Stored data entries:
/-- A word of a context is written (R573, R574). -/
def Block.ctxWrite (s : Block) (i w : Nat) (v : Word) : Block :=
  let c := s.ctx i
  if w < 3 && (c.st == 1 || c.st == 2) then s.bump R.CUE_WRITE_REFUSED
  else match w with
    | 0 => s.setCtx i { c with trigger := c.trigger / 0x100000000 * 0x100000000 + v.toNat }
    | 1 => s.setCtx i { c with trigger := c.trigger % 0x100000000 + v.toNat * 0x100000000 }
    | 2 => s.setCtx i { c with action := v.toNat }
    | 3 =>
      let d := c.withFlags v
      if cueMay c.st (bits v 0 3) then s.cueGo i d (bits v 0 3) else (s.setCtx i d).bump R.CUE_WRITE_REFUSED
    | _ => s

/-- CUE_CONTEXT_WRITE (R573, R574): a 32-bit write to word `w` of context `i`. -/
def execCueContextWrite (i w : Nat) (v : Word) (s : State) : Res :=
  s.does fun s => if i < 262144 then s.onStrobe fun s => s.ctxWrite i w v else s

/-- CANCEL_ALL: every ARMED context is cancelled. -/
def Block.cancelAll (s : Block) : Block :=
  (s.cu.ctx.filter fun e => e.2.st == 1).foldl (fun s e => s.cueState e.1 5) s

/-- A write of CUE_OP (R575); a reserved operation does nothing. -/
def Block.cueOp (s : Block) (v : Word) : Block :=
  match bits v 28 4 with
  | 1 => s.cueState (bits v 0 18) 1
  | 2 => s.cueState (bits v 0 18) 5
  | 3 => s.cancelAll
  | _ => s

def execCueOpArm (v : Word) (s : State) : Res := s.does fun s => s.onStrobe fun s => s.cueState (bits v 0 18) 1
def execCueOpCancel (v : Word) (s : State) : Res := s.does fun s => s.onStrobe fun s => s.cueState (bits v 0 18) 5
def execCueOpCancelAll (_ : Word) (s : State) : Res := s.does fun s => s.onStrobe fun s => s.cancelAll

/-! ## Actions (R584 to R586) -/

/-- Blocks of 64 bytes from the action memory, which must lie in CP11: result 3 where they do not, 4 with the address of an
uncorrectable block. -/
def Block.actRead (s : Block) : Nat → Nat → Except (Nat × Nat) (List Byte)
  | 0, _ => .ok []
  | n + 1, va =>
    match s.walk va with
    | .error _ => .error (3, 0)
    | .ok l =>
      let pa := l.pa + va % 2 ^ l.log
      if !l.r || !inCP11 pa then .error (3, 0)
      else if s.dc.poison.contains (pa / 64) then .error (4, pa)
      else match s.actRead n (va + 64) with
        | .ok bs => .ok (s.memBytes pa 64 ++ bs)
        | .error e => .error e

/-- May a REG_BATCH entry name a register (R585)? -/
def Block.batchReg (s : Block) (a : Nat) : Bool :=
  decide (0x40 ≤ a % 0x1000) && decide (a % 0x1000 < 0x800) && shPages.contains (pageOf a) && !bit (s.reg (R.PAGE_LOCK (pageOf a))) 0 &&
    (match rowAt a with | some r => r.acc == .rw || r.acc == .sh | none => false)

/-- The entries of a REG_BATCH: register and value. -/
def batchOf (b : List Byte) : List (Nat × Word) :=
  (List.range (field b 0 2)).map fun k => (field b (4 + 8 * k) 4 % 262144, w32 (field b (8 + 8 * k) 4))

---

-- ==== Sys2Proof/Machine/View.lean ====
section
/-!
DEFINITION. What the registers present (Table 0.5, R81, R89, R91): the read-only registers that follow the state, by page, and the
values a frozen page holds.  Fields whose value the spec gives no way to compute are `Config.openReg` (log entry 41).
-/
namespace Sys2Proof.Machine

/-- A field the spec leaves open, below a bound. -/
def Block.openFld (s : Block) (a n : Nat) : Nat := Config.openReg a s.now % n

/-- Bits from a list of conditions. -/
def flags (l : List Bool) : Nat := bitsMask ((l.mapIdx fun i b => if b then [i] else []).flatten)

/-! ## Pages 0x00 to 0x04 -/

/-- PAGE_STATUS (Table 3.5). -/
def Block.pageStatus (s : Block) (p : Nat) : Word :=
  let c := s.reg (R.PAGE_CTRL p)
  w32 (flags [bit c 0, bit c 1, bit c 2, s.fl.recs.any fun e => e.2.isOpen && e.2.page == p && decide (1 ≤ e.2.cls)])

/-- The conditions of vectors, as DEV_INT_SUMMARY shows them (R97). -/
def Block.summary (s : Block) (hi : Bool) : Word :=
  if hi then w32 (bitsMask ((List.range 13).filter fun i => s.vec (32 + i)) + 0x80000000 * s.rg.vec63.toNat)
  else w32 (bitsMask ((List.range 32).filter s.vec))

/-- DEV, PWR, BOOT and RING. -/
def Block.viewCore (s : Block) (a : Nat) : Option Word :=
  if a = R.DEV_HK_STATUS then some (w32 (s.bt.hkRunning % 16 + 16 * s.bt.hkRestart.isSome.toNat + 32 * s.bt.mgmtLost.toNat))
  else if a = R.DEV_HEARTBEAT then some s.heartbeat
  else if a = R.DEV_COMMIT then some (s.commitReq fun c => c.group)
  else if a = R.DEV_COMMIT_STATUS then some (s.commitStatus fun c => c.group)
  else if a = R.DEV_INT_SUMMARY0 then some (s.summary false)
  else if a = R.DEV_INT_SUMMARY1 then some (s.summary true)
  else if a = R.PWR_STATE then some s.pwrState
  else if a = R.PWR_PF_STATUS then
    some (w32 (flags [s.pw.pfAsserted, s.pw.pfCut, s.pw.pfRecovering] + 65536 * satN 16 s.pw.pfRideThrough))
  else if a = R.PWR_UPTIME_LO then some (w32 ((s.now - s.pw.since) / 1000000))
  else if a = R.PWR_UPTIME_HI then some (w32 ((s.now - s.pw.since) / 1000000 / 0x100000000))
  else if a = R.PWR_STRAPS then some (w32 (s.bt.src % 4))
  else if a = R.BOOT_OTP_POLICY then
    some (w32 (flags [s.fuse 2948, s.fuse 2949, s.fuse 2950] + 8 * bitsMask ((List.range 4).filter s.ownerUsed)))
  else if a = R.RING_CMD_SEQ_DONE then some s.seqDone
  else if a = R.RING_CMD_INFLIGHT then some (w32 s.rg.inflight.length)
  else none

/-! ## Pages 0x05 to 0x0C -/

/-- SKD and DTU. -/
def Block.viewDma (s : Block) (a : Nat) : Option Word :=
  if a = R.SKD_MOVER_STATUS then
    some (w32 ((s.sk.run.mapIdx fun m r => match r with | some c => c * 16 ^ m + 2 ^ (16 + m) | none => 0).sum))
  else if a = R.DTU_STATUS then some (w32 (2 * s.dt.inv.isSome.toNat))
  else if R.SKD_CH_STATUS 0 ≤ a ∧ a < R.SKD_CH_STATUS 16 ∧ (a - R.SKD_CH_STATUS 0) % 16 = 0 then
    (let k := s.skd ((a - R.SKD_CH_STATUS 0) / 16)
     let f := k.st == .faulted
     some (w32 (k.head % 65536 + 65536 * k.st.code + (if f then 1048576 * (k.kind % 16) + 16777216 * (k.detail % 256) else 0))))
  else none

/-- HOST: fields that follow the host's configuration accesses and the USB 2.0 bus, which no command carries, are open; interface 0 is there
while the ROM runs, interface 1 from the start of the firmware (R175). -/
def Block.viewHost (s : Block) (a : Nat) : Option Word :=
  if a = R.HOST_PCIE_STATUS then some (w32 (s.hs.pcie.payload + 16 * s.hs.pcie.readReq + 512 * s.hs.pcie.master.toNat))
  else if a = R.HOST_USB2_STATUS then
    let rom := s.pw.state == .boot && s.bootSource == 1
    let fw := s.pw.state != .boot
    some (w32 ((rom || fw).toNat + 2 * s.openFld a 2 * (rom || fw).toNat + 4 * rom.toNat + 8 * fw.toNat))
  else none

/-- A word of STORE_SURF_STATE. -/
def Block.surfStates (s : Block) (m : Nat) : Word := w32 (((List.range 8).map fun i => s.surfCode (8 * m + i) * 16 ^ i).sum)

#### YOUR GOAL
Go through the records above and return every line that holds the string "which".

#### ANSWER TO THIS TASK
/-- Blocks of 64 bytes from the action memory, which must lie in CP11: result 3 where they do not, 4 with the address of an
/-- HOST: fields that follow the host's configuration accesses and the USB 2.0 bus, which no command carries, are open; interface 0 is there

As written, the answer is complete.